● What is being asked
Start at the line in the entries below that contains "on (R512). -/", stop at the line that contains "let k := (cup s (channelCupola c)).state", and output exactly the lines in that span, both ends included.

*** Supplied data ***

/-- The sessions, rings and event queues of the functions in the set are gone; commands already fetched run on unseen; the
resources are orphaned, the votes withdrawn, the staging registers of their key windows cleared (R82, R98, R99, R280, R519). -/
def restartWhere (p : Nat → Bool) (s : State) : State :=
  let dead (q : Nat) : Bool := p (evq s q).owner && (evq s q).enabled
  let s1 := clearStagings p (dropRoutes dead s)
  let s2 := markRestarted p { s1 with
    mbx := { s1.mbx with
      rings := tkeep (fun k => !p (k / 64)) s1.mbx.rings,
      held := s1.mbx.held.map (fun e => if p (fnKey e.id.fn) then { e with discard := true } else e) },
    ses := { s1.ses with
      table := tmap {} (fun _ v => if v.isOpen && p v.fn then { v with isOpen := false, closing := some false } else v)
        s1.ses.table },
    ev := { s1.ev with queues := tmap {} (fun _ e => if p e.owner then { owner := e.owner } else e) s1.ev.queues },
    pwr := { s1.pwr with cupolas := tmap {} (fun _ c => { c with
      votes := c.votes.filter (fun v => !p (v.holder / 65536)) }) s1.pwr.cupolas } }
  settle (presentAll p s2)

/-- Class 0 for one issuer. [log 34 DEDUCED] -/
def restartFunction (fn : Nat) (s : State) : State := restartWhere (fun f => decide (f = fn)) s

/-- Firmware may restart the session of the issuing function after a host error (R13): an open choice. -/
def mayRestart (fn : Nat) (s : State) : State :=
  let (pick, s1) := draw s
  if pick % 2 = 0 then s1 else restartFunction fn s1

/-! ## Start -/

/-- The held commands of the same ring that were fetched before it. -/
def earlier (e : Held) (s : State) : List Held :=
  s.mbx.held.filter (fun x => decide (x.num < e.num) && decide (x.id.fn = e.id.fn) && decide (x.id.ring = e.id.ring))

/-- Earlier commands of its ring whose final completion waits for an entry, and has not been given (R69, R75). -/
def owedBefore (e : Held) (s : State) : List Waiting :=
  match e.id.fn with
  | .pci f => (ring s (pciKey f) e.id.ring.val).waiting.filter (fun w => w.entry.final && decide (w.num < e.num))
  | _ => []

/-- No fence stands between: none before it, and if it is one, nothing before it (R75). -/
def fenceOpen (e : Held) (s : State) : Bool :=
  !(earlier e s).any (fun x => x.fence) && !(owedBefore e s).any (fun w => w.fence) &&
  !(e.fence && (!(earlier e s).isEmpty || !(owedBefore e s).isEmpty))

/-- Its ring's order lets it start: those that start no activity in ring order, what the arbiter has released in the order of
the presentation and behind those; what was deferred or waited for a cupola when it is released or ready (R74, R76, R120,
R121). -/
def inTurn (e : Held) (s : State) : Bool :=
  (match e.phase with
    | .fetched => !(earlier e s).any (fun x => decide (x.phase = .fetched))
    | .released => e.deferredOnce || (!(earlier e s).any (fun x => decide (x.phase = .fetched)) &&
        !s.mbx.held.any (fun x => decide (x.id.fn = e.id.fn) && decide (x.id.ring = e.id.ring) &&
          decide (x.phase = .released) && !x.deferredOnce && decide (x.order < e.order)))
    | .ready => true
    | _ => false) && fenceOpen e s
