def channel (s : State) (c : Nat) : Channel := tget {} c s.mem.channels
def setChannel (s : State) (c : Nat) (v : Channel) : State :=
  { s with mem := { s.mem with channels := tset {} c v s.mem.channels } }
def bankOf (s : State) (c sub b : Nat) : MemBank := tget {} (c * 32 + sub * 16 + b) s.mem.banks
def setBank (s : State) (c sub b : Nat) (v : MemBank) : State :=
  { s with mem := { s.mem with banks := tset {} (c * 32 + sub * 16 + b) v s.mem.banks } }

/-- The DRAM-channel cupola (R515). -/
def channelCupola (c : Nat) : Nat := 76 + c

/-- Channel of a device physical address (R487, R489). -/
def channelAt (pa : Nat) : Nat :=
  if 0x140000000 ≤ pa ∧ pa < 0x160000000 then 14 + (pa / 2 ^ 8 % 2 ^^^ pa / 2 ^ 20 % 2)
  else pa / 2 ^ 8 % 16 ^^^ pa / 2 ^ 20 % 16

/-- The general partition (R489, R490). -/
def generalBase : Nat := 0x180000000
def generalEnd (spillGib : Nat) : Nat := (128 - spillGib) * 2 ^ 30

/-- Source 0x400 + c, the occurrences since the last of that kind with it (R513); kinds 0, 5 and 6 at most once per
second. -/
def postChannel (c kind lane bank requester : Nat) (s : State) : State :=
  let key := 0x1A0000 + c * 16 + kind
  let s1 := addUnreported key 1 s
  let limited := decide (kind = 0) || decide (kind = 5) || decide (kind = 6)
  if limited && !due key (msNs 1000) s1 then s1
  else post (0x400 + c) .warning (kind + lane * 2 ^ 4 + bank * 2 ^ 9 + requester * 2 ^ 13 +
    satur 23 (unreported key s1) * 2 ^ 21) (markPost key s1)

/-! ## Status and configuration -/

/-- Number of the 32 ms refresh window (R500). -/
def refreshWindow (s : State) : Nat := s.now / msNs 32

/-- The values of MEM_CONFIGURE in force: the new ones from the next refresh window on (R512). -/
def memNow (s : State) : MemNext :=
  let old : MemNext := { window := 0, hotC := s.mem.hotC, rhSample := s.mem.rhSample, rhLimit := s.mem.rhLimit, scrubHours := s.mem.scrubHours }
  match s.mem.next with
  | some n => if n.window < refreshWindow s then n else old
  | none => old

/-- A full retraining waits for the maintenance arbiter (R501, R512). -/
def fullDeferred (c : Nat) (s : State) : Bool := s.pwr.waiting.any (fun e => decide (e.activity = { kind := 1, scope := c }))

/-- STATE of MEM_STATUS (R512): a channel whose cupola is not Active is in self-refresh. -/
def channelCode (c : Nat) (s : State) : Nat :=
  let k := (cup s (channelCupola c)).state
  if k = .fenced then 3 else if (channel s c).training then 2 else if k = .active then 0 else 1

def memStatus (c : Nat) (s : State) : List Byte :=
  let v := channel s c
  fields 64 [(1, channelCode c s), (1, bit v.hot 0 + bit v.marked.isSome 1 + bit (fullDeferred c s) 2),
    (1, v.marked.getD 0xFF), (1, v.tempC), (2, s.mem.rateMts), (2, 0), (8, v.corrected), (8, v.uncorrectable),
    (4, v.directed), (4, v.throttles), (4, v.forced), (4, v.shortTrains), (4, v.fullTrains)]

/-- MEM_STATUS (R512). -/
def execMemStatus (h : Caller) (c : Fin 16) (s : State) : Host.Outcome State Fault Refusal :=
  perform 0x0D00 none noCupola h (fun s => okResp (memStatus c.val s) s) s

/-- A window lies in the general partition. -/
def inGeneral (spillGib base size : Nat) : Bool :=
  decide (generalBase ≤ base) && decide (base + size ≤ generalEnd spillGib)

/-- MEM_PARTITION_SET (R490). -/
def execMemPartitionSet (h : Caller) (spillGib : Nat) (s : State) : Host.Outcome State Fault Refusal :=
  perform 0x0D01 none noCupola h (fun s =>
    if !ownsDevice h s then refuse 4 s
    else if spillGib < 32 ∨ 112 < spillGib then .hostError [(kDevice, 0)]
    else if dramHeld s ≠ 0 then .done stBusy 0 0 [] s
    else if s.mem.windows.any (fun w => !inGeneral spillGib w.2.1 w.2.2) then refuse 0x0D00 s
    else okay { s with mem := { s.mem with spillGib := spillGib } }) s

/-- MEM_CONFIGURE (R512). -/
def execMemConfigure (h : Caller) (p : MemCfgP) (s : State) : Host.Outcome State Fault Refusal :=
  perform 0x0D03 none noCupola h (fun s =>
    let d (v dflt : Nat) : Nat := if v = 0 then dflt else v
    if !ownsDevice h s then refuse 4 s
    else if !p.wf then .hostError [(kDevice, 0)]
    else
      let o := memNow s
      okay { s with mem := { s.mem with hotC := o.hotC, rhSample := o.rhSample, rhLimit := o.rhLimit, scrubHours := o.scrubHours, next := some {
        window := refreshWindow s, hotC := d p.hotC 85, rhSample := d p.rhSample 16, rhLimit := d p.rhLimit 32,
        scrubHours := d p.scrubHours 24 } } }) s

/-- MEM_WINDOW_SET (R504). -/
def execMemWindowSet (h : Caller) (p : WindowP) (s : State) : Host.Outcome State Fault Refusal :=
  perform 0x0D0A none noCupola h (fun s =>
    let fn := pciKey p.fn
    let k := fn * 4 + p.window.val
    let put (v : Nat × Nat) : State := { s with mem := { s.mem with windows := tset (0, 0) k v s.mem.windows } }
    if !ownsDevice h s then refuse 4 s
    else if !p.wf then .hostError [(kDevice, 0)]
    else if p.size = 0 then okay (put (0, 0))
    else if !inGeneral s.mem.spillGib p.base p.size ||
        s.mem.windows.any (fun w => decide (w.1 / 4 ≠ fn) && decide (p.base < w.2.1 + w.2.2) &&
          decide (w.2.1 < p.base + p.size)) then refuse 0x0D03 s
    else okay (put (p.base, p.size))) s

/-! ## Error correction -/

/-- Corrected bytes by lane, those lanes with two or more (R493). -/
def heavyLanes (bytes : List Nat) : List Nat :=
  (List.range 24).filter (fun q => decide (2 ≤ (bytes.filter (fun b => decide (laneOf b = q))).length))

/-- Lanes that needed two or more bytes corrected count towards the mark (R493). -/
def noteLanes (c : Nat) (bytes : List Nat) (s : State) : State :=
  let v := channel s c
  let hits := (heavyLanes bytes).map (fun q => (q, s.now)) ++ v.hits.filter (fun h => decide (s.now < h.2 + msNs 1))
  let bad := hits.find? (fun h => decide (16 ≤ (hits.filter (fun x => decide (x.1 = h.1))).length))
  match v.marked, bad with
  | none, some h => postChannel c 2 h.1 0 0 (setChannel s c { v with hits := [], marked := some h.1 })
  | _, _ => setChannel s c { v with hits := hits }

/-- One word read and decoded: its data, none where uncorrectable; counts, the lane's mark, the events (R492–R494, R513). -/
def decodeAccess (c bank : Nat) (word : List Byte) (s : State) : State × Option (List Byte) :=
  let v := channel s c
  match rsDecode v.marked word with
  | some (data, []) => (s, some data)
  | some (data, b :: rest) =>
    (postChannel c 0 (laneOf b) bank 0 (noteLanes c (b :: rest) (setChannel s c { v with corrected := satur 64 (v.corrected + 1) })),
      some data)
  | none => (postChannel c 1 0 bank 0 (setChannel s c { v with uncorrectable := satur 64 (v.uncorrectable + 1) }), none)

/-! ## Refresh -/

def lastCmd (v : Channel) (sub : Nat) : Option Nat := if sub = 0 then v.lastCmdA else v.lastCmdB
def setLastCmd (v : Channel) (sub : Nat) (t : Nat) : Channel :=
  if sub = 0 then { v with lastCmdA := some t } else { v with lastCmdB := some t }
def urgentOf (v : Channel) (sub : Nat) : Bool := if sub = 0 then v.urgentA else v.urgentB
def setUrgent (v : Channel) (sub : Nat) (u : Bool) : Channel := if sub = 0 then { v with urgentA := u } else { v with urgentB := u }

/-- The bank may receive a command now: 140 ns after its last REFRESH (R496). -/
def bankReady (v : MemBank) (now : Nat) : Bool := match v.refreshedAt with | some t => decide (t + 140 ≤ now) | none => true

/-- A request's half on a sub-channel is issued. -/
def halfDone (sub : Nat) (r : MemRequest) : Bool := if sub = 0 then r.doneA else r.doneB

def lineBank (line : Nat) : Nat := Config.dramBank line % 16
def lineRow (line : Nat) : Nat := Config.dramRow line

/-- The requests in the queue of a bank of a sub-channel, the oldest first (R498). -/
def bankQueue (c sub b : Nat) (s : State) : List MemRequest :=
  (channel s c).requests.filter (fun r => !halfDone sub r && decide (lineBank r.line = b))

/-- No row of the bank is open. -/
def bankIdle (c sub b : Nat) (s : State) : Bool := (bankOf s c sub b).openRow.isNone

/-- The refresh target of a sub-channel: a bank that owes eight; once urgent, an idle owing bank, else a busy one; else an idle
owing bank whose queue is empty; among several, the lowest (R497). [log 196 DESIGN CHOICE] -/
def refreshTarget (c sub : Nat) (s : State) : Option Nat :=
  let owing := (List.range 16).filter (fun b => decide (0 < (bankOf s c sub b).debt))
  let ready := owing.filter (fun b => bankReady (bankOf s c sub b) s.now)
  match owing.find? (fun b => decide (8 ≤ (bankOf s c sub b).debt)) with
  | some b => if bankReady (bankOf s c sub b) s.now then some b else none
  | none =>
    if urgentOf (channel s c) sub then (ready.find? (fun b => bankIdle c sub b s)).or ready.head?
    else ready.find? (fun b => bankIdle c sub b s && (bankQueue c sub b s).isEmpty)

*** End of Supplied data ***

● Response for this exercise
/-- The values of MEM_CONFIGURE in force: the new ones from the next refresh window on (R512). -/
def memNow (s : State) : MemNext :=
  let old : MemNext := { window := 0, hotC := s.mem.hotC, rhSample := s.mem.rhSample, rhLimit := s.mem.rhLimit, scrubHours := s.mem.scrubHours }
  match s.mem.next with
  | some n => if n.window < refreshWindow s then n else old
  | none => old

/-- A full retraining waits for the maintenance arbiter (R501, R512). -/
def fullDeferred (c : Nat) (s : State) : Bool := s.pwr.waiting.any (fun e => decide (e.activity = { kind := 1, scope := c }))

/-- STATE of MEM_STATUS (R512): a channel whose cupola is not Active is in self-refresh. -/
def channelCode (c : Nat) (s : State) : Nat :=
  let k := (cup s (channelCupola c)).state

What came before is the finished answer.